La littérature dédiée aux adolescents sur cette thématique et notamment les dystopies, les fictions d’anticipation connaissent un fort développement ces dernières années (voir Thèmalire « Dystopies et changements climatiques ») ; et la question du dérèglement climatique est souvent traitée par les médias. En revanche, les ouvrages documentaires récents qui portent sur cette question sont moins évidents à trouver.
Bien s’informer pour mieux comprendre le dérèglement climatique et ses conséquences. Introduction aux concepts
Pour comprendre ce que l’on vit aujourd’hui et ce qui nous arrivera demain, il est essentiel de revenir aux fondements en répondant à la question « Qu’est-ce que le changement climatique ? »
En effet, bien des jeunes ne savent pas véritablement de quoi l’on parle et ne font pas la différence entre le fait, par exemple, qu’il fasse plus chaud que d’habitude l’hiver (c’est-à-dire la météo) et un climat plus chaud qui entraîne des réactions en chaîne (le climat). Jean-Marc Jancovici, dans son ouvrage Le changement climatique expliqué à ma fille, reprend très clairement la différence entre ces deux éléments. Sous la forme d’une discussion entre un père et sa fille, il explique tout d’abord que le climat change, et revient sur des définitions importantes comme l’effet de serre. Il aborde également la thématique de la montée des eaux et des conséquences du réchauffement des océans, la fonte des glaciers et des banquises. Enfin, il rappelle que les ressources sont épuisables et bientôt épuisées, comme celles qui servent à produire notre énergie (pétrole, gaz, charbon, etc.). Il rappelle également que certaines énergies sont plus polluantes (et participent davantage au dérèglement) que d’autres.
Sur un autre support, la bande dessinée intitulée Le changement climatique en Bd ! réalisée par Yoram Bauman et Grady Klein met en scène deux scientifiques expliquant de manière simple et amusante ce qu’est le changement climatique. Dans une première partie, les auteurs reviennent sur le fonctionnement de notre planète pour mieux comprendre les cycles qu’elle a traversés et les différents phénomènes qui créent ce changement. La seconde partie dresse le portrait des conséquences de ce dérèglement depuis la révolution industrielle (l’augmentation des températures, ses conséquences sur l’eau et sur la vie sur Terre). La troisième partie porte sur les actions à mener pour limiter notre empreinte carbone. Le format bande dessinée est très intéressant, car il permet de toucher un public plus large et de faciliter la compréhension des termes employés grâce à de nombreux schémas, graphes et dessins.
Ancien et peut être difficile à trouver, le documentaire d’Al Gore Une vérité qui dérange, à la fois biographique et de photographie, invite à une prise de conscience générale sur les problèmes environnementaux.
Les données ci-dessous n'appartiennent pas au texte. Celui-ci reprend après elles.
-- ==== Sys2Proof/Certificates/Slice0/Obligations.lean ====
section
/-! DEFINITION. The statements for the provers: what the rules of spec/ say the Poquel does, as propositions about the
model. -/

open Sys2Proof Sys2Proof.Machine

/-! Scalar instructions. -/

/-- 05 R120, R121: every register function writes its value, reduced modulo 2^64, and falls through; none traps on any
value, and no flag changes but through the loop test of the fall-through. -/
def Obligations.RegisterFunctions : Prop :=
  ∀ (s : State) (i : Instr) (d : Reg) (v : Word), free s →
    (binaryValue i s.me = some (d, v) ∨ i.wellFormed = true ∧ unaryValue i s.me = some (d, v)) →
    exec i s = .next (finishWith s fun x => x.writeS d v)

/-- 05 R122 to R125: the immediate forms, limm, addpc and sel write their values and fall through. -/
def Obligations.ImmediateForms : Prop :=
  ∀ (s : State) (i : Instr) (d : Reg) (v : Word), free s → constantValue i s.me = some (d, v) →
    exec i s = .next (finishWith s fun x => x.writeS d v)

/-- 05 R125: the encoding of sel, and its effect: sa when sc is not zero, sb otherwise. -/
def Obligations.SelEncodingAndEffect : Prop :=
  ∀ (s : State) (d c a b : Reg), free s →
    Decode.major (encode (.sel d c a b)).head = 0x0C ∧ Decode.fieldX (encode (.sel d c a b)).head = d
      ∧ Decode.fieldY (encode (.sel d c a b)).head = c ∧ Decode.srZ (encode (.sel d c a b)).tail = a
      ∧ Decode.srW (encode (.sel d c a b)).tail = b ∧ Decode.srF (encode (.sel d c a b)).tail = 0
      ∧ (s.me.readS c ≠ 0 → exec (.sel d c a b) s = .next (finishWith s fun x => x.writeS d (s.me.readS a)))
      ∧ (s.me.readS c = 0 → exec (.sel d c a b) s = .next (finishWith s fun x => x.writeS d (s.me.readS b)))

/-- 03 R69: s0 reads zero and discards writes; every other register reads what was written to it, and no other register
changes. -/
def Claims.ScalarRegisters : Prop :=
  ∀ (x : Hart) (d r : Reg) (v : Word),
    x.readS 0 = 0 ∧ x.writeS 0 v = x ∧ (d ≠ 0 → (x.writeS d v).readS d = v)
      ∧ (r ≠ d → (x.writeS d v).readS r = x.readS r)

/-- The frame of every instruction that completes by falling through after it has changed its hart by `f`: the scalar,
mask and register forms whose next state is stated as finishWith s f change nothing else. -/
def Claims.FallThroughFrame : Prop :=
  ∀ (s : State) (f : Hart → Hart),
    onlyMe s (finishWith s f) ∧ completes (f s.me) (finishWith s f).me
      ∧ (plainAt (f s.me) (following (f s.me)) →
          (finishWith s f).me = { f s.me with pc := following (f s.me), qual := false })

/-- Scalar registers, and what falling through changes (03 R69; 04 R100; 05 R136). -/
def Obligations.RegistersAndFrame : Prop := Claims.ScalarRegisters ∧ Claims.FallThroughFrame

/-- 05 R127: fadd, fsub, fmul and ffma write the boxed result of one rounding and gain the flags it raises, wherever the
effective rounding mode exists; with FRM at 5 to 7 and RM 0 they take trap 0x01 (03 R84). -/
def Claims.ScalarFpArithmetic : Prop :=
  ∀ (s : State) (i : Instr) (o : VAOps), free s → i ∈ [.fadd o, .fsub o, .fmul o, .ffma o] →
    (∀ rm d v g, roundingMode s.me o.rm = some rm → fpArithValue i rm s.me = some (d, v, g) →
      exec i s = .next (finishWith s fun x => { x.writeF d v with fflags := x.fflags ||| g }))
    ∧ (roundingMode s.me o.rm = none → exec i s = .next (illegal s))

/-- 05 R128: fcvt's raw moves, and its conversions under the effective rounding mode. W[3:0] is the source type. -/
def Claims.ScalarFpConversion : Prop :=
  ∀ (s : State) (o : VAOps), free s → o.fcvtOk = true →
    (o.w = 7 → o.ty = 7 → exec (.fcvt o) s = .next (finishWith s fun x => x.writeF o.x (s.me.readS o.y)))
    ∧ (o.w = 3 → o.ty = 3 → exec (.fcvt o) s = .next (finishWith s fun x => x.writeS o.x (s.me.readF o.y)))
    ∧ ∀ rm, roundingMode s.me o.rm = some rm →
      (8 ≤ o.w.toNat → 8 ≤ o.ty.toNat →
        let r := fpConvert (fmtOf o.ty.toNat) rm (fpOf s.me (fmtOf o.w.toNat) o.y)
        exec (.fcvt o) s = .next (finishWith s fun x => (x.writeF o.x (box (fmtOf o.ty.toNat) r.1)).raise r.2))
      ∧ (8 ≤ o.w.toNat → o.ty.toNat < 8 →
        let r := fpToInt o.ty.toNat rm false (fpOf s.me (fmtOf o.w.toNat) o.y)
        exec (.fcvt o) s = .next (finishWith s fun x => (x.writeS o.x (BitVec.ofInt 64 r.1)).raise r.2))
      ∧ (o.w.toNat < 8 → 8 ≤ o.ty.toNat →
        let r := fpDeliver (fmtOf o.ty.toNat) rm (fpOfInt (intOf o.w.toNat (s.me.readS o.y).toNat))
        exec (.fcvt o) s = .next (finishWith s fun x => (x.writeF o.x (box (fmtOf o.ty.toNat) r.1)).raise r.2))

/-- 05 R129: fcmp writes 1 exactly when its condition holds, and raises NV as the condition says. -/
def Claims.ScalarFpComparison : Prop :=
  ∀ (s : State) (o : VAOps), free s → (Instr.fcmp o).wellFormed = true →
    let r := fpCompare o.w.toNat (fpOf s.me (fmtOf o.ty.toNat) o.y) (fpOf s.me (fmtOf o.ty.toNat) o.z)
    exec (.fcmp o) s = .next (finishWith s fun x => (x.writeS o.x (if r.1 then 1 else 0)).raise r.2)

/-- Scalar floating point (05 R127 to R129; 03 R84). -/
def Obligations.ScalarFloatingPoint : Prop :=
  Claims.ScalarFpArithmetic ∧ Claims.ScalarFpConversion ∧ Claims.ScalarFpComparison

/-- 05 R130, R131, R137; 04 R101: a branch is taken exactly when its condition holds, and a jmp always. Not taken, it checks nothing
and falls through; taken to a sound target it leaves the loops that the target lies outside of and arrives there. A trap of the
target (0x05, 0x08, 0x03) finds it completed, with EPC at the target; an empty slot there, 0x02, leaves it unexecuted. (That it
has completed also where the target's line is poisoned is the model's choice: log 87.) -/
def Claims.Branches : Prop :=
  ∀ (s : State) (i : Instr) (k : Bool) (t : Target), free s → branchOf i s.me = some (k, t) →
    (k = false → exec i s = .next (finish s))
    ∧ (k = true → checkTarget s s.cur (branchTarget s.me.pc t) = none →
        exec i s = .next (s.setMe (arrive (leaveLoops s.me (branchTarget s.me.pc t)) (branchTarget s.me.pc t))))
    ∧ (k = true → ∀ c v, checkTarget s s.cur (branchTarget s.me.pc t) = some (c, v, false) →
        exec i s = .next (Machine.trap s c v))
    ∧ (k = true → ∀ c v, checkTarget s s.cur (branchTarget s.me.pc t) = some (c, v, true) →
        let u := branchTarget s.me.pc t
        let s' := s.setMe { leaveLoops s.me u with pc := u &&& ~~~1, qual := false }
        exec i s = .next (takeTrap s' u c v (estatOf s' s'.me false) false false))

/-- 05 R131, R132, R137; 04 R101: call and jmpr write the following head to their link register and transfer, a jmpr without a link
out of the loops that its target lies outside of. A trap of the target (0x05, 0x08, 0x03) finds the link written and EPC at the
target; an empty slot or a misaligned target leaves the instruction unexecuted. -/
def Claims.Links : Prop :=
  ∀ (s : State) (i : Instr) (d : Reg) (u : Word) (e : Bool), free s → linkOf i s.me = some (d, u, e) →
    let y := s.me.writeS d (following s.me)
    (checkTarget s s.cur u = none →
      exec i s = .next (s.setMe (arrive
        (if e then { y with lc0 := leaveLoop y (trapPc s.me) u y.lc0, lc1 := leaveLoop y (trapPc s.me) u y.lc1 } else y) u)))
    ∧ (∀ c v, checkTarget s s.cur u = some (c, v, false) → exec i s = .next (Machine.trap s c v))
    ∧ (∀ c v, checkTarget s s.cur u = some (c, v, true) →
        let z := if e then { y with lc0 := leaveLoop y (trapPc s.me) u y.lc0, lc1 := leaveLoop y (trapPc s.me) u y.lc1 } else y
        let s' := s.setMe { z with pc := u &&& ~~~1, qual := false }
        exec i s = .next (takeTrap s' u c v (estatOf s' s'.me false) false false))

/-- Branches, jumps, calls and links (05 R130 to R132, R137; 04 R101). -/
def Obligations.BranchesAndLinks : Prop :=
  Claims.Branches ∧ Claims.Links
Nous sommes touchés par cet ancien vice-président des États-Unis qui nous raconte comment il a pris lui-même conscience du changement climatique à la suite du terrible accident de son fils. Le dérèglement climatique et ses conséquences (fonte des glaciers, augmentation des catastrophes naturelles, manque d’eau, élévation du niveau de la mer) sont autant de preuves que celui-ci est déjà présent et qu’il s’intensifie. Il apporte également des éléments de compréhension sur l’inaction des États (actions de lobbyistes et campagnes de pub discréditant les scientifiques). Enfin, Al Gore propose des moyens d’actions individuels pour limiter la consommation d’énergie et ainsi avoir moins d’impact sur le climat.
Un changement climatique qui implique des changements sociétaux
Pour faire suite à la critique d’Al Gore sur les raisons de l’inaction politique face à l’urgence climatique, plusieurs documentaires pointent du doigt le capitalisme, le rôle joué par les lobbys et la surconsommation.
Ainsi, la blogueuse Emma Clit, dans la bande dessinée intitulée Un autre regard sur le climat, met en évidence une approche sociale du problème. Elle dresse le portrait, appuyé de chiffres, des conséquences des changements climatiques sur les territoires et sur les populations. C’est un livre engagé et foncièrement anticapitaliste, le capitalisme étant jugé comme la première cause du dérèglement climatique et de l’inaction politique : le profit, le lobbying et l’illusion d’une économie verte sont autant de maux qui empêchent les véritables actions. La dernière partie de ce livre est dédiée aux solutions possibles que nous pouvons déjà mettre en place.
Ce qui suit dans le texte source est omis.